On the men's side, the narrative is split between a king trying to protect his grass kingdom and a young champion trying to fix a broken engine.
With Carlos Alcaraz sidelined due to a right wrist injury, Jannik Sinner enters as the heavy favorite to defend his title. But Sinner is carrying massive psychological baggage into London. His historic clay season ended with a spectacular, uncharacteristic meltdown at Roland Garros, where he blew a two-set and 5-1 lead against Juan Manuel Cerundolo. He blamed illness, but the mental scar remains.

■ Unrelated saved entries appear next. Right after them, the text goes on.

/-- 09: one step of a scan adds the value of the slot one below. -/
theorem test_vget_add_dn : lanes4 (.vget ⟨0, 8, 2, .dn 1, false, true, 0, .none⟩) (row .i32 [1, 2, 3, 4]) = some [1, 3, 5, 7] := by decide +kernel
theorem test_vget_xor : lanes4 (.vget ⟨0, 8, 2, .xor 1, true, false, 3, .none⟩) (row .n32 [1, 2, 3, 4]) = some [2, 1, 4, 3] := by decide +kernel
theorem test_vbcast_slot : lanes4 (.vbcast ⟨0, 8, 2, .slot 2, none, .none⟩) (row .n32 [1, 2, 3, 4]) = some [3, 3, 3, 3] := by decide +kernel
theorem test_vlti_thread : lanes4 (.vlti ⟨0, 8, 1⟩) (row .n32 [1, 2, 3, 4]) = some [0, 1, 2, 3] := by decide +kernel
theorem test_vslot_rank : lanes4 (.vslot ⟨2, 8, true⟩) (teamIs fun t => (four t).setM 2 0xA) = some [0, 0, 0, 1] := by decide +kernel
theorem test_vpost_add : lanes4 (.vpost ⟨0, 8, 2, .idx 3, .add, 4, .none⟩) (row .i32 [1, 2, 3, 4]) = some [10, 0, 0, 0] := by decide +kernel
theorem test_vpost_collides : (match exec (.vpost ⟨0, 8, 2, .idx 3, .fault, 4, .none⟩) (row .i32 [1, 2, 3, 4]) with
    | .next t => (t.die 0).fifo.map (·.eff)
    | _ => []) = [8] := by decide +kernel
theorem test_vred_vector : lanes4 (.vred ⟨0, .v 8, 2, .min, none, .none⟩) (row .i32 [3, 0xFFFFFFFF, 5, 1]) =
    some [0xFFFFFFFF, 0xFFFFFFFF, 0xFFFFFFFF, 0xFFFFFFFF] := by decide +kernel
theorem test_vred_uniform_sign_extends : (after (.vred ⟨0, .u 8, 2, .add, none, .none⟩) (row .i32 [1, 2, 0xFFFFFFF0, 4])).map
    (fun u => u.pend.map Pend.vals) = some [[(0, -9)]] := by decide +kernel
theorem test_vscan_exclusive : lanes4 (.vscan ⟨0, 8, 2, .add, true, none, none, .none⟩) (row .i32 [1, 2, 3, 4]) = some [0, 1, 3, 6] := by
  decide +kernel
theorem test_vargmin_first : lanes4 (.vargmin ⟨0, .v 8, 2, none, .none⟩) (row .i32 [3, 1, 1, 2]) = some [1, 1, 1, 1] := by decide +kernel
theorem test_vargmax_first : lanes4 (.vargmax ⟨0, .v 8, 2, none, .none⟩) (row .i32 [3, 5, 5, 2]) = some [1, 1, 1, 1] := by decide +kernel
theorem test_vballot : (after (.vballot ⟨0, 3, 2, some 1, false, true⟩) (row .n32 [1, 0, 7, 0])).map (fun u => (u.m[(3 : MReg)], u.q[1])) =
    some (5, false) := by decide +kernel
theorem test_vpopc_below : lanes4 (.vpopc ⟨0, 8, 3, 0⟩) (teamIs fun t => (four t).setM 3 0xB) = some [0, 1, 2, 2] := by decide +kernel
theorem test_vfirst_last : lanes4 (.vfirst ⟨0, 8, 3, none, true⟩) (teamIs fun t => (four t).setM 3 6) = some [2, 2, 2, 2] := by decide +kernel
theorem test_vcompact_zeroes : lanes4 (.vcompact ⟨0, 8, 2, 3, none, true, .none⟩) (teamIs fun _ => ((row .n32 [1, 2, 3, 4]).tm.setM 3 0xA)) =
    some [2, 4, 0, 0] := by decide +kernel
/-- R221: −0 is below +0, and a NaN comes last. -/
theorem test_vsort : (after (.vsort ⟨0, 8, 9, 2, 3, false, .none⟩) (row .f32 [0, 0x7FC00000, 0x80000000, 0xBF800000])).map
    (fun u => [0, 1, 2, 3].map (u.rd 8)) = some [0xBF800000, 0x80000000, 0, 0x7FC00000] := by decide +kernel

/-- Four threads with numbers in v2 and v4, and slot numbers in v6. -/
def posts (f : Tag) : State := teamIs fun t => [0, 1, 2, 3].foldl (fun t i =>
  holding i [(2, f, BitVec.ofNat 64 (i + 1)), (4, f, 5), (6, .n32, BitVec.ofNat 64 (i + 1))] t) (four t)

That leaves the door open for 39-year-old Novak Djokovic. Like Serena, Djokovic is chasing history at SW19, hunting for a record-extending 25th Grand Slam singles title. Grass is kind to aging joints. It rewards precision over brutal, five-hour baseline grinding. If Sinner blinks, Djokovic is perfectly positioned to turn back the clock.
What to Watch on Tuesday
Forget the tactical breakdowns and the analytical data for a moment. Tuesday is about the theater.
Maya Joint will be fighting her nerves just as much as she's fighting Serena's legendary serve. The Center Court crowd will be aggressively, unapologetically partisan. For Serena, success won't be measured by whether she can win the whole tournament—the bookmakers know she won't. Success is seeing if the greatest serve in the history of the women's game can still carry her through three sets of high-pressure singles tennis.
Get your television screens ready. The first ball drops Monday, but Tuesday belongs to Serena.